Promoe (Mårten Edh, born Nils Mårten Ed; 28 April 1976) is a Swedish rapper, and member of Swedish hip hop group Looptroop Rockers, formed in Västerås, Sweden, 1992. He released his fourth album in 2009 entitled Kråksången, and later the same year followed up with the mixtape Bondfångeri. Promoe has a background of graffiti-writing and in turn, many of his songs deal with graffiti. He follows a vegan straight edge lifestyle.

Place in contemporary hip hop
Promoe released his third album in 2006, entitled White Man's Burden.  This was followed with a DVD titled Standard Bearer, which includes a documentary about the development of White Man's Burden and a concert from Copenhagen.

In 2006, the German rapper Kool Savas released a diss track in which he slighted Promoe among other German and international artists. Promoe's response was the song "Sag Was" which he posted on premier German hip hop site rap.de, and was also released on a 7" LP and also on the CD of Standard Bearer in 2007. It has gone as yet without answer.

Promoe has been featured on many tracks with both Swedish and international artists. The song "These Walls Don't Lie", produced by DJ Large and mixed by Soundism, used a sample from Hugo Montenegro's "Classical Gas", which had already been known for its use in "Mama" by late New York based rapper Big Punisher.
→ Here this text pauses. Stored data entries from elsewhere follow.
/-- R200 to R203, R54: the plain boundaries, sleeping, the team barrier and EXIT. -/
theorem boundaries (s : State) (k : Nat) (g : Group) (w : Slot) :
    let yields : Out := .next (s.advance k { w with yld := true, bnd := true })
    let t := (s.scalarSource g w w.a).toNat
    (ReadyTo (.nop w) s k g → exec (.nop w) s = .next (s.advance k w)) ∧
    (ReadyTo (.yield w) s k g → exec (.yield w) s = yields) ∧
    (ReadyTo (.sleep w) s k g → exec (.sleep w) s =
      (if t = 0 then yields else .next (s.beginWait k g w (.sleep (s.now + t))))) ∧
    (ReadyTo (.ifence w) s k g → exec (.ifence w) s =
      .next ((s.modCore g.core (fun c => { c with icache := [] })).advance k w)) := by
  intro yields t
  refine ⟨fun h => ?nop, fun h => ?yield, fun h => ?sleep, fun h => ?ifence⟩
  case nop => exact ready_falls (e := ⟨w, _, _, _⟩) h rfl (execNop.eq_def w s) rfl
  case yield => exact ready_moved (e := ⟨w, _, _, _⟩) h rfl (execYield.eq_def w s) rfl
  case sleep =>
    have hi := ready_issue h rfl (execSleep.eq_def w s)
    rw [hi]
    dsimp only
    split <;> rfl
  case ifence =>
    have hi := ready_issue h rfl (execIfence.eq_def w s)
    exact hi

/-- R203, R386: BAR waits, or takes the refusal that the group owes. -/
theorem exec_bar {s : State} {k : Nat} {g : Group} {w : Slot} (h : ReadyTo (.bar w) s k g) :
    (g.refused = none → exec (.bar w) s =
      .next ((s.beginWait k g w (.bar (w.mod.toNat % 4))).barDeadlock g.team)) ∧
    (s.trapWaits k = false → ∀ c, g.refused = some c → exec (.bar w) s =
      .next ((s.modGroup k (fun x => { x with refused := none })).trapAt k { c with lanes := g.q0 })) := by
  have hi := ready_issue h rfl (execBar.eq_def w s)
  have hb : (w.mod.extractLsb' 0 2).toNat = w.mod.toNat % 4 := modBits_eq w.mod 2
  refine ⟨fun hn => ?_, fun ht c hc => ?_⟩
  · rw [hi, releasing_none hn, hb]; rfl
  · rw [hi, State.releasing, State.takeRefused, hc]
    simp only [Option.map_some, Option.getD_some, finish, ht, Bool.false_eq_true, if_false,
      issueTrap_short (f := { waitForm with mod := 0x3 }) rfl]

/-- R54, R201: a group outside handler state with nothing outstanding ends at EXIT. -/
theorem exec_exit {s : State} {k : Nat} {g : Group} {w : Slot} (h : ReadyTo (.exit w) s k g) (hh : g.handler = false)
    (hf : g.flights = []) (hr : g.refused = none) (he : g.engFaults = []) (ho : g.owed = []) (hb : g.batchUsed = false)
    (ha : s.arrayFault g = none) (hops : ∀ p, p ∈ s.ops → p.2.group ≠ k) :
    exec (.exit w) s = .next (((s.setGroup k { (g.endClause s.now (g.pc / 64 * 64 + 64) w.yld) with
      exiting := some (g.waitHere (.sleep 0)) }).endGroup k).barDeadlock g.team) := by
  have hi := ready_issue h rfl (execExit.eq_def w s)
  simp only [hh, hb, h.live, Bool.false_eq_true, if_false, finish] at hi
  rw [hi]
  congr 1
  exact tryExit_ends (h := { (g.endClause s.now (nextLine g.pc) w.yld) with exiting := some (g.waitHere (.sleep 0)) })
    (by rw [setGroup_group]) rfl hf hr he ho (ha ▸ arrayFault_congr rfl rfl rfl) hops

/-- R58: where a group stands that has begun a wait. -/
theorem beginWait_stands {s : State} {k : Nat} {h : Group} {w : Slot} (hg : s.group k = some h) (hd : h.doomed = none)
    (g : Group) (kind : WaitKind) : ∃ z, (s.beginWait k g w kind).group k = some z ∧ z.wait = some (g.waitHere kind) ∧
      z.sregs = h.sregs ∧ z.vecs = h.vecs ∧
      z.pc = (if w.bnd then h.pc / 64 * 64 + 64 else if h.pc % 64 = 40 then h.pc / 64 * 64 + 64 else h.pc + 20) := by
  obtain ⟨clause, age, yielded, hadv⟩ := advance_eq ({ h with wait := some (g.waitHere kind) } : Group) w s.now
  rw [beginWait_group hg hd, hadv]
  exact ⟨_, rfl, rfl, rfl, rfl, rfl⟩

/-! ## Cluster barriers and the waits on engines -/

section Arrive

variable {s : State} {k : Nat} {g : Group} {w : Slot}

/-- R205: the destination of CBAR.arrive. -/
def arriveDest (w : Slot) : Option Nat :=
  match w.d0 with
  | .scalar i => some i.toNat
  | _ => none

/-- R205: CBAR.arrive of a group that owes no refusal. -/
theorem exec_cbarArrive (h : ReadyTo (.cbarArrive w) s k g) (hn : g.refused = none) {p : Nat} (hp : s.phaseOf g = some p) :
    let a := s.beginWait k g w (.cbarArrive (arriveDest w))
    exec (.cbarArrive w) s = .next (if g.arrivals < p + 2 then a.modGroup k (fun x => x.arriveAt (arriveDest w) s.now) else a) := by
  have hi := ready_issue h rfl (execCbarArrive.eq_def w s)
  dsimp only at hi ⊢
  rw [hi, releasing_none hn, hp]
  simp only [finish, decide_eq_true_eq]
  rfl

/-- R206: CBAR.wait of a phase. -/
theorem exec_cbarWait (h : ReadyTo (.cbarWait w) s k g) {p : Nat} (hp : s.phaseOf g = some p) :
    let n := (s.scalarSource g w w.a).toNat
    (g.arrivals ≤ n → s.trapWaits k = false →
      exec (.cbarWait w) s = .next (s.trapAt k { trapAll g 0x06 0 with arg := n % 65536 })) ∧
    (n < g.arrivals → n < p → exec (.cbarWait w) s = .next (s.advance k w)) ∧
    (n < g.arrivals → p ≤ n → exec (.cbarWait w) s = .next (s.beginWait k g w (.cbarWait n))) := by
  have hi := ready_issue h rfl (execCbarWait.eq_def w s)
  intro n
  refine ⟨fun hle _ => ?_, fun hlt hp' => ?_, fun hlt hp' => ?_⟩
  · exact ready_trap h rfl (execCbarWait.eq_def w s) rfl (if_pos hle)
  · rw [hi]
    simp only [hp, n, Nat.not_le.2 hlt, if_false, hp', decide_true, if_true, finish]
  · rw [hi]
    simp only [hp, n, Nat.not_le.2 hlt, Nat.not_lt.2 hp', decide_false, Bool.false_eq_true, if_false, finish]

/-- R122, R207: WAITC of a group that owes no refusal begins its wait and looks at it at once. -/
theorem exec_waitc (h : ReadyTo (.waitc w) s k g) (hn : g.refused = none) : exec (.waitc w) s =
    .next ((s.beginWait k g w (.waitc (w.mod.toNat % 4) (s.scalarSource g w w.a).toNat (w.mod.extractLsb' 2 3))).pokeWait k) := by
  have hi := ready_issue h rfl (execWaitc.eq_def w s)
  have hcls : (w.mod.extractLsb' 0 2).toNat = w.mod.toNat % 4 := modBits_eq w.mod 2
  dsimp only at hi
  rw [hi, State.takeRefused, hn, hcls]
  rfl

/-- R123, R208: WAITB of a batch that is open, of a group that owes no refusal, does so too. -/
theorem exec_waitb (h : ReadyTo (.waitb w) s k g) (hn : g.refused = none)
    (hopen : (s.scalarSource g w w.a).toNat ≤ g.cbopen) : exec (.waitb w) s =
    .next ((s.beginWait k g w (.waitb (s.scalarSource g w w.a).toNat (w.mod.extractLsb' 2 3))).pokeWait k) := by
  have hi := ready_issue h rfl (execWaitb.eq_def w s)
  dsimp only at hi
  rw [hi, if_neg (Nat.not_lt.2 hopen), State.takeRefused, hn]
  rfl

/-- What a group that begins a wait keeps for it. -/
theorem beginWait_keeps (h : s.group k = some g) (hd : g.doomed = none) (kind : WaitKind) :
    let t := s.beginWait k g w kind
    ∃ z, t.group k = some z ∧ z.wait = some (g.waitHere kind) ∧ z.who k = g.who k ∧ z.mxcnt = g.mxcnt ∧
        z.gacnt = g.gacnt ∧
      z.cocnt = g.cocnt ∧ z.cbdone = g.cbdone ∧ z.engFaults = g.engFaults ∧ t.arrayFault z = s.arrayFault g := by
  obtain ⟨clause, age, yielded, hadv⟩ := advance_eq ({ g with wait := some (g.waitHere kind) } : Group) w s.now
  obtain ⟨gs, ht⟩ := beginWait_eq (w := w) h hd g kind
  refine ⟨_, beginWait_group h hd g kind, ?_⟩
  rw [hadv]
  exact ⟨rfl, rfl, rfl, rfl, rfl, rfl, rfl, arrayFault_congr (by rw [ht]) rfl rfl⟩

/-- R122, R207, R385: when WAITC ends at once. -/
theorem waitc_ends (h : ReadyTo (.waitc w) s k g) (hn : g.refused = none)
    (ha : w.mod.toNat % 4 = 0 → s.arrayFault g = none) :
    let n := (s.scalarSource g w w.a).toNat
    let t := s.beginWait k g w (.waitc (w.mod.toNat % 4) n (w.mod.extractLsb' 2 3))
    (g.counter (w.mod.toNat % 4) ≤ n →
      exec (.waitc w) s = .next ((t.acquire (g.who k) (w.mod.extractLsb' 2 3).toNat).endWait k)) ∧
    (n < g.counter (w.mod.toNat % 4) → g.engFaults = [] → exec (.waitc w) s = .next t) := by
  intro n t
  obtain ⟨z, hz, hwait, hwho, hmx, hga, hco, -, hfaults, harray⟩ := beginWait_keeps (w := w) h.group h.live
    (.waitc (w.mod.toNat % 4) n (w.mod.extractLsb' 2 3))
  have hcount : z.counter (w.mod.toNat % 4) = g.counter (w.mod.toNat % 4) := by simp only [Group.counter, hmx, hga, hco]
  have harray' : w.mod.toNat % 4 ≠ 0 ∨ t.arrayFault z = none := by
    by_cases h0 : w.mod.toNat % 4 = 0
    · exact .inr (harray.trans (ha h0))
    · exact .inl h0
  refine ⟨fun hc => ?_, fun hc hf => ?_⟩ <;> rw [exec_waitc h hn]
  · rw [pokeWait_waitc hz hwait rfl harray' (hcount.trans_le hc), hwho]
  · rw [pokeWait_waitc_stays hz hwait rfl harray' (hc.trans_eq hcount.symm) (hfaults.trans hf)]

/-- R123, R208, R385: when WAITB ends at once. -/
theorem waitb_ends (h : ReadyTo (.waitb w) s k g) (hn : g.refused = none) :
    let n := (s.scalarSource g w w.a).toNat
    let t := s.beginWait k g w (.waitb n (w.mod.extractLsb' 2 3))
    (g.cbopen < n → s.trapWaits k = false → exec (.waitb w) s = .next (s.trapAt k (trapAll g 0x07 0))) ∧
    (n ≤ g.cbopen → n ≤ g.cbdone → exec (.waitb w) s =
      .next (((t.acquire (g.who k) (w.mod.extractLsb' 2 3).toNat).seeCopies k n).endWait k)) ∧
    (n ≤ g.cbopen → g.cbdone < n → g.engFaults = [] → exec (.waitb w) s = .next t) := by
  intro n t
  obtain ⟨z, hz, hwait, hwho, -, -, -, hdone, hfaults, -⟩ := beginWait_keeps (w := w) h.group h.live
    (.waitb n (w.mod.extractLsb' 2 3))
  refine ⟨fun hlt _ => ?_, fun hopen hc => ?_, fun hopen hc hf => ?_⟩
  · exact ready_trap h rfl (execWaitb.eq_def w s) rfl (if_pos hlt)
  · rw [exec_waitb h hn hopen, pokeWait_waitb hz hwait rfl (hc.trans_eq hdone.symm), hwho]
  · rw [exec_waitb h hn hopen, pokeWait_waitb_stays hz hwait rfl (hdone.trans_lt hc) (hfaults.trans hf)]

end Arrive

/-! ## How waits end -/

section End

variable {s : State} {k : Nat} {g : Group} {x : Wait}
In 2009, Promoe released his first album in Swedish called Kråksången. The first single, "Svennebanan", was a huge hit and received much airtime on several radio stations as well as 120,000 views after seven days on YouTube. "Svennebanan" reached #1 in the official Swedish singles chart. The song criticises Swedes by mockingly using the widely spread stereotype "Svennebanan". The highly sarcastic lyrics did not prevent it from gaining a widespread popularity, allegedly because of the song's Euro disco-beat, which was  commented on in the song "Skäggig Vegan" (Bearded Vegan). Having the same beat as "Svennebanan", and having a title similarly pronounced, the lyrics are highly critical towards the reception of the former song: 
The original text: (in Swedish)

The second single off the album, "Mammas Gata", was released on September 11. He also released a mixtape called Bondfångeri in September.

Discography
 Fuck A Record Deal EP (1996)
 Government Music (2001)
 Long Distance Runner (2004)
 White Man's Burden (2006)
 Standard Bearer (2007)
 Kråksången (2009)
 Generation Kill (2009)
 Lullabies to myself (2009)
 Bondfångeri mixtape (2009)
 Scimmie Metropolitane (Boo Boo Vibration and Promoe) (2010)
 Mellan passion & mani (2015)
 Fult folk (2016)
 Promoe & Don Martin - Public Enemy (2019)
 Promoe - The Art of Losing (2019)

Personal life
Running has been a favorite for years and Promoe has also released an album and song titled "Long Distance Runner", recorded and mixed by Soundism's Vladi Vargas and produced by Embee. Promoe has done races of different distances, including the Sahara Marathon and Kilimanjaro Marathon.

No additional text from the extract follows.